If you're building AI agents that do real work on behalf of users or systems, you'll eventually hit the same wall every agent developer hits:
How do you prove the work was done correctly?
How do you handle disputes when a principal claims the output didn't meet the spec? How do you create accountability in a system where the agent can't defend itself and the principal can't be fully trusted to evaluate objectively?
This is the problem Verdikta solves. It's a multi-model consensus arbitration system that evaluates submitted work against defined criteria, produces an on-chain verdict, and settles the result in a way that neither party can manipulate after the fact.
For agent developers, it's the accountability layer that makes autonomous work verifiable.
This guide walks through a practical integration. By the end, you'll know how to:
- Create a bounty with a defined rubric
- Submit agent output for evaluation
- Poll for and retrieve results
- Trigger downstream actions based on the verdict
All using the Verdikta Agent API.
When Would You Actually Use This?
Verdikta is not a general-purpose quality checker. It's an arbitration system built for situations where:
- An agent completes a task and payment depends on whether the output meets a defined standard
- Two parties have a genuine dispute about whether work was completed correctly
- You need an independent, verifiable evaluation that neither party controls
- The outcome needs to be settled on-chain to trigger downstream actions (escrow release, reputation updates, etc.)
Concrete examples in an agent context:
- A coding agent submits a pull request and gets paid if tests pass and the code meets style criteria
- A research agent delivers a report evaluated on accuracy, completeness, and sourcing
- A content agent produces a deliverable scored against a rubric defined by the principal upfront
The key design principle: the rubric is defined before work begins, not after.

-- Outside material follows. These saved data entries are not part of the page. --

-- ==== Sys2Proof/Machine/Heat.lean ====
section
/-! DEFINITION. What temperature does to an instance (R441), and the HBM stacks (R382-R385). -/

namespace Sys2Proof.Machine

/-! ## Stops by temperature (R441) -/

/-- A region, or 0x100 + stack, holds instance i: it stops at its next tack. -/
def State.heatHold (s : State) (i cause : Nat) : State :=
  if cause ∈ (s.inst i).hot_ then s
  else (s.modInst i fun x => { x with hot_ := x.hot_ ++ [cause] }).logMg i 0x1005 2 3 noSlot i cause

/-- A cause of the hold ends; with none left, and no STOP taken, the instance runs again. -/
def State.heatRelease (s : State) (i : Nat) (past : Nat → Bool) : State :=
  let x := s.inst i
  let left := x.hot_.filter fun c => !past c
  if left = x.hot_ then s
  else
    let s := s.setInst i { x with hot_ := left }
    if left.isEmpty && !x.hostStop && s.rd (K.instState i) == 4 then s.wr (K.instState i) instFitted else s

/-- Regions of an instance. -/
def State.regionsOf (s : State) (i : Nat) : List Nat :=
  (s.inst i).panels.flatMap fun p => (List.range 25).map fun j => 25 * p + j

/-- Every region of the instance is below `t_throttle`. -/
def State.regionsCool (s : State) (i : Nat) : Bool :=
  (s.regionsOf i).all fun r => decide (s.rdI (K.temp r) 32 < s.rdI K.tThrottle 32)

/-! ## HBM stacks (R382-R385) -/

/-- What a read of a word finds, as the memories' error maps count it: 1 one wrong bit, 2 an error beyond correction. -/
def eccNo : Ecc → Nat
  | .clean => 0
  | .single => 1
  | .uncorrectable => 2

/-- HBM_PATROL_SCRUB (R382): a single-bit error, found now or standing in the word, is corrected, written back and counted; a
word beyond correction is poisoned and counted. -/
def execHbmPatrolScrub (st : StackId) (word : Nat) (found : Ecc) (s : State) : Out :=
  if 2 ^ 33 ≤ word then .next s
  else
    let a := 2 ^ 33 * st.val + word
    let e := max (eccNo found) (mapGet (fun _ => 0) s.hbmErr a)
    let t := { s with hbmErr := mapSet (fun _ => 0) s.hbmErr a 0 }
    if e = 0 then .next s
    else if e = 1 then .next (t.bump (K.eccCorrected st) 64 1)
    else .next ({ t with hbmPoison := mapSet (fun _ => false) s.hbmPoison a true }.bump (K.eccUncorrectable st) 64 1)

/-- HBM_TEMP_READ (R383, R441): the reading, refresh doubling above 85 °C, the bandwidth limit and the stop. -/
def execHbmTempRead (st : StackId) (temp : Int) (s : State) : Out :=
  let s := s.wrI (K.hbmTemp st) 32 temp
  let hot := decide (s.rdI K.hbmTThrottle 32 < temp)
  let x := s.stack st
  let s := s.setStack st { x with refresh2 := decide (85000 < temp), limited := hot }
  let s := if hot && !x.limited then s.logMg noInst 0x1009 1 0 noSlot st (unsignedAt 32 temp) else s
  match s.instOfPanel (stackPanel st) with
  | none => .next s
  | some i =>
    if s.rdI K.hbmTStop 32 < temp then .next (s.heatHold i (0x100 + st))
    else if temp < s.rdI K.hbmTThrottle 32 then .next (s.heatRelease i fun c => c == 0x100 + st.val)
    else .next s

/-- RETRAIN (R385): the stack waits for its instance's next step-boundary or idle tack; a stack of no instance retrains at
once. -/
def execRetrain (st : StackId) (s : State) : Out :=
  let x := s.stack st
  if x.retrain ≠ 0 ∨ s.rd (K.hbmState st) ≠ 2 then .next s
  else
    match s.instOfPanel (stackPanel st) with
    | some i => .next ((s.setStack st { x with retrain := 1 }).change i (.retrain st))
    | none => .next ((s.setStack st { x with retrain := 2 }).wr (K.hbmState st) 4)

/-- HBM_RETRAIN_DONE (R385): the contents are kept, and the instance's next tack releases its step. -/
def execHbmRetrainDone (st : StackId) (s : State) : Out :=
  let x := s.stack st
  if x.retrain = 2 then .next ((s.setStack st { x with retrain := 0 }).wr (K.hbmState st) 2) else .next s

end Sys2Proof.Machine
end

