-- ==== Sys2Proof/Machine/Dispatch.lean ====
section
/-! DEFINITION. What each command does: one arm per constructor, each one call of the command's meaning. -/

namespace Sys2Proof.Machine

Verdikta evaluates against criteria both parties agreed to upfront, which eliminates the most common source of bad-faith disputes.
Step 1: Create a Bounty
A bounty represents a unit of work with defined evaluation criteria and a defined reward. You create it before the agent starts working.

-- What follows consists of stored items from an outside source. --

-- ==== Sys2Proof/Certificates/Slice0/Obligations.lean ====
section
/-! DEFINITION. The statements for the provers: what each command does to the state, with its frame, and the statements
about the whole machine. -/

open Sys2Proof Sys2Proof.Machine

/-! ## The queue and the step -/

/-- With a command at the front of the queue, a step is that command's effect on the state with the queue's rest. With no
command waiting, a step lets one nanosecond pass (the model's choice, log entry 1): both clocks move by one and MCLK by its
frequency; a held vector 1 message may go out; an upset, if one strikes then, changes a core's cells or a word of the HBM
stacks. Nothing else changes. -/
def Obligations.StepRunsFrontCommand : Prop :=
  (∀ (c : Instr) (rest : List Instr) (s : State), s.pending = c :: rest →
    step s = exec c { s with pending := rest }) ∧
  ∀ s : State, s.pending = [] → ∃ t, step s = .next t ∧
    t = { s with time := (s.time + 1) % 2 ^ 64, uptime := (s.uptime + 1) % 2 ^ 64, mclkAcc := s.mclkAcc + s.rd K.mclkNow,
                 sent := t.sent, fns := t.fns, logMsgAt := t.logMsgAt, logMsgHeld := t.logMsgHeld, cores := t.cores,
                 hbmErr := t.hbmErr, hbmPoison := t.hbmPoison } ∧
    (s.logMsgHeld = false → t.sent = s.sent ∧ t.fns = s.fns ∧ t.logMsgAt = s.logMsgAt ∧ t.logMsgHeld = false) ∧
    (Config.upset ((s.uptime + 1) % 2 ^ 64) = none →
      t.cores = s.cores ∧ t.hbmErr = s.hbmErr ∧ t.hbmPoison = s.hbmPoison) ∧
    ∀ c k v, (t.core c).regs = (s.core c).regs ∧ (t.core c).pc = (s.core c).pc ∧ (t.core c).run = (s.core c).run ∧
      memByte (t.core c).sp k = memByte (s.core c).sp k ∧ t.rd v = s.rd v

/-- Every step, whatever its command, keeps the panels of each instance a rectangle of the 4 × 3 grid whose lowest panel is
the instance's number, or none (R18): so every panel an instance holds is one of the 12. -/
def Obligations.StepsKeepInstancesRectangles : Prop :=
  ∀ s t : State, s.panelsOk → step s = .next t → t.panelsOk ∧ ∀ i p, p ∈ (t.inst i).panels → p < 12

/-! ## Idmor: encoding -/

/-- Every instruction that has a word is read back from it. -/
def Obligations.DecodeOfEncode : Prop :=
  ∀ (i : Instr) (w : BitVec 64), encodeIdmor i = some w → ∃ c, decodeIdmor c w = some i

/-- Every word that is an instruction is the word of that instruction: no two words spell one instruction and no bit
of a word is dropped. -/
def Obligations.EncodeOfDecode : Prop :=
  ∀ (c : CoreId) (w : BitVec 64) (i : Instr), decodeIdmor c w = some i → encodeIdmor i = some w

/-! ## Idmor: scalar -/

/-- Scalar instructions write their result to `rd`; the second operand is the immediate with `ui`, otherwise `rs2`. A
result written to a predicate or to ITAINT is its bit 0. A compare names p1 to p7: p0 traps with code 0x02, any other
register with code 0x01; MOV traps with code 0x01 unless `rs1` is 0 (R193). -/
def Obligations.ScalarInstructionsWriteResult : Prop :=
  ∀ (s : State) (c : CoreId) (g : Guard) (f : ScalF), s.Ready c g →
    let k := s.core c.val
    let a := s.readReg k f.rs1.toNat
    let b := if f.ui = 1#1 then f.imm32 else s.readReg k f.rs2.toNat
    let Gives := fun (i : Instr) (v : Word) =>
      ∃ t, exec i s = .next t ∧ s.OnlyCore t c ∧ k.Wrote (t.core c.val) f.rd.toNat v
    let Traps := fun (i : Instr) (code : Nat) => ∃ t, exec i s = .next t ∧
      t.core c.val = { k with run := .trapped, trapCode := code, trapStatus := 0 }
    (scalOk f = true → specOk f.rd.toNat = true → specWritable f.rd.toNat = true →
      Gives (.add c g f) (a + b) ∧ Gives (.sub c g f) (a - b) ∧
      Gives (.mul c g f) (BitVec.ofNat 32 (a.toNat * b.toNat)) ∧
      Gives (.andI c g f) (a &&& b) ∧ Gives (.orI c g f) (a ||| b) ∧ Gives (.xorI c g f) (a ^^^ b) ∧
      Gives (.shl c g f) (BitVec.ofNat 32 (a.toNat * 2 ^ (b.toNat % 32))) ∧
      Gives (.shr c g f) (BitVec.ofNat 32 (a.toNat / 2 ^ (b.toNat % 32))) ∧
      Gives (.sra c g f) (BitVec.ofInt 32 (a.toInt / 2 ^ (b.toNat % 32))) ∧
      Gives (.min c g f) (BitVec.ofInt 32 (min a.toInt b.toInt)) ∧
      Gives (.max c g f) (BitVec.ofInt 32 (max a.toInt b.toInt)) ∧
      Gives (.minu c g f) (BitVec.ofNat 32 (min a.toNat b.toNat)) ∧
      Gives (.maxu c g f) (BitVec.ofNat 32 (max a.toNat b.toNat)) ∧
      (f.rs1 = 0#6 → Gives (.mov c g f) b) ∧
      (0x31 ≤ f.rd.toNat → f.rd.toNat ≤ 0x37 →
        Gives (.cmpeq c g f) (if a.toNat = b.toNat then 1#32 else 0#32) ∧
        Gives (.cmplt c g f) (if a.toInt < b.toInt then 1#32 else 0#32) ∧
        Gives (.cmpltu c g f) (if a.toNat < b.toNat then 1#32 else 0#32))) ∧
    (f.rd.toNat = 0x30 → scalOk f = true →
      Traps (.cmpeq c g f) 2 ∧ Traps (.cmplt c g f) 2 ∧ Traps (.cmpltu c g f) 2) ∧
    (f.rd.toNat < 0x30 ∨ 0x37 < f.rd.toNat → Traps (.cmpeq c g f) 1 ∧ Traps (.cmplt c g f) 1 ∧ Traps (.cmpltu c g f) 1) ∧
    (f.rs1 ≠ 0#6 → Traps (.mov c g f) 1)

/-- SLD loads, and SST stores, a little-endian word of the wide window at `rs1` + `imm32`; SST leaves every other byte
of the scratchpad as it was. SLD corrects the single-bit errors of the word that it reads; a poisoned word is not loaded:
it is counted and SLD traps with code 0x07. -/
def Obligations.ScalarLoadStoreMoveOneWord : Prop :=
  ∀ (s : State) (c : CoreId) (g : Guard) (f : ScalF), s.Ready c g → s.rd K.hzMode = 0 →
    f.res = 0#1 → f.ui = 0#1 → specOk f.rs1.toNat = true → specOk f.rs2.toNat = true → specOk f.rd.toNat = true →
    let k := s.core c.val
    let a := (s.readReg k f.rs1.toNat + f.imm32).toNat
    a % 4 = 0 → isWide a = true → k.wideOk (bits a 20 0) 4 = true →
    (f.rs2 = 0#6 → specWritable f.rd.toNat = true → k.poisoned (k.wideAt (bits a 20 0)) 4 = [] →
      ∃ t, exec (.sld c g f) s = .next t ∧ s.OnlyCore t c ∧
        (k.readFix (k.wideAt (bits a 20 0)) 4).Wrote (t.core c.val) f.rd.toNat
          (BitVec.ofNat 32 (leNat (k.bytesAt (k.wideAt (bits a 20 0)) 4)))) ∧
    (f.rs2 = 0#6 → specWritable f.rd.toNat = true → k.poisoned (k.wideAt (bits a 20 0)) 4 ≠ [] →
      ∃ t, exec (.sld c g f) s = .next t ∧ (t.core c.val).run = .trapped ∧ (t.core c.val).trapCode = 7 ∧
        (t.core c.val).regs = k.regs ∧ (t.core c.val).pc = k.pc ∧ (t.core c.val).sp = k.sp ∧
        (t.core c.val).spUncorr = (k.spUncorr + (k.poisoned (k.wideAt (bits a 20 0)) 4).length) % 2 ^ 64) ∧
    (f.rd = 0#6 →
      ∃ t, exec (.sst c g f) s = .next t ∧ s.OnlyCore t c ∧
        leNat ((t.core c.val).bytesAt (k.wideAt (bits a 20 0)) 4) = (s.readReg k f.rs2.toNat).toNat ∧
        (∀ x, x < k.wideAt (bits a 20 0) ∨ k.wideAt (bits a 20 0) + 4 ≤ x →
          memByte (t.core c.val).sp x = memByte k.sp x) ∧
        t.core c.val = { (k.writeFix (k.wideAt (bits a 20 0)) 4).advance with
          sp := (t.core c.val).sp, poison := (t.core c.val).poison })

const createBounty = async () => {
const response = await fetch('https://bounties.verdikta.org/api/bounties', {
method: 'POST',
headers: {
'Content-Type': 'application/json',
'Authorization': `Bearer ${process.env.VERDIKTA_API_KEY}`
},
body: JSON.stringify({
title: 'Research Report: DePIN Market Analysis',
description: `Produce a 1000-word analysis of the DePIN sector covering
top 5 projects by TVL, recent funding rounds, and 90-day price performance.`,
reward: {
amount: '50',
token: 'USDC',
chain: 'base'
},
deadline: new Date(Date.now() + 7 * 24 * 60 * 60 * 1000).toISOString(),
rubric: [
{
criterion: 'Factual Accuracy',
weight: 0.40,
description: 'All claims are verifiable and sources are cited correctly'
},
{
criterion: 'Completeness',
weight: 0.30,
description: 'All five required sections are present and substantive'
},
{
criterion: 'Clarity and Structure',
weight: 0.20,
description: 'Report is well-organized and readable without domain expertise'
},
{
criterion: 'Word Count',
weight: 0.10,
description: 'Submission meets the 1000-word minimum requirement'
}
]
})
});
const bounty = await response.json();
console.log('Bounty created:', bounty.id);
return bounty;
};
The rubric is the most important part of this step. Each criterion needs:
- A
weight(all weights must sum to1.0) - A
descriptionprecise enough for an AI evaluator to apply consistently
Vague criteria produce inconsistent evaluations. The more clearly you define what passing looks like, the more reliable the verdict. Save the bounty.id — you'll need it for every subsequent step.
Step 2: Submit Work for Evaluation
Once the agent has completed the task, submit its output against the bounty. Include supporting evidence to help evaluators assess the work.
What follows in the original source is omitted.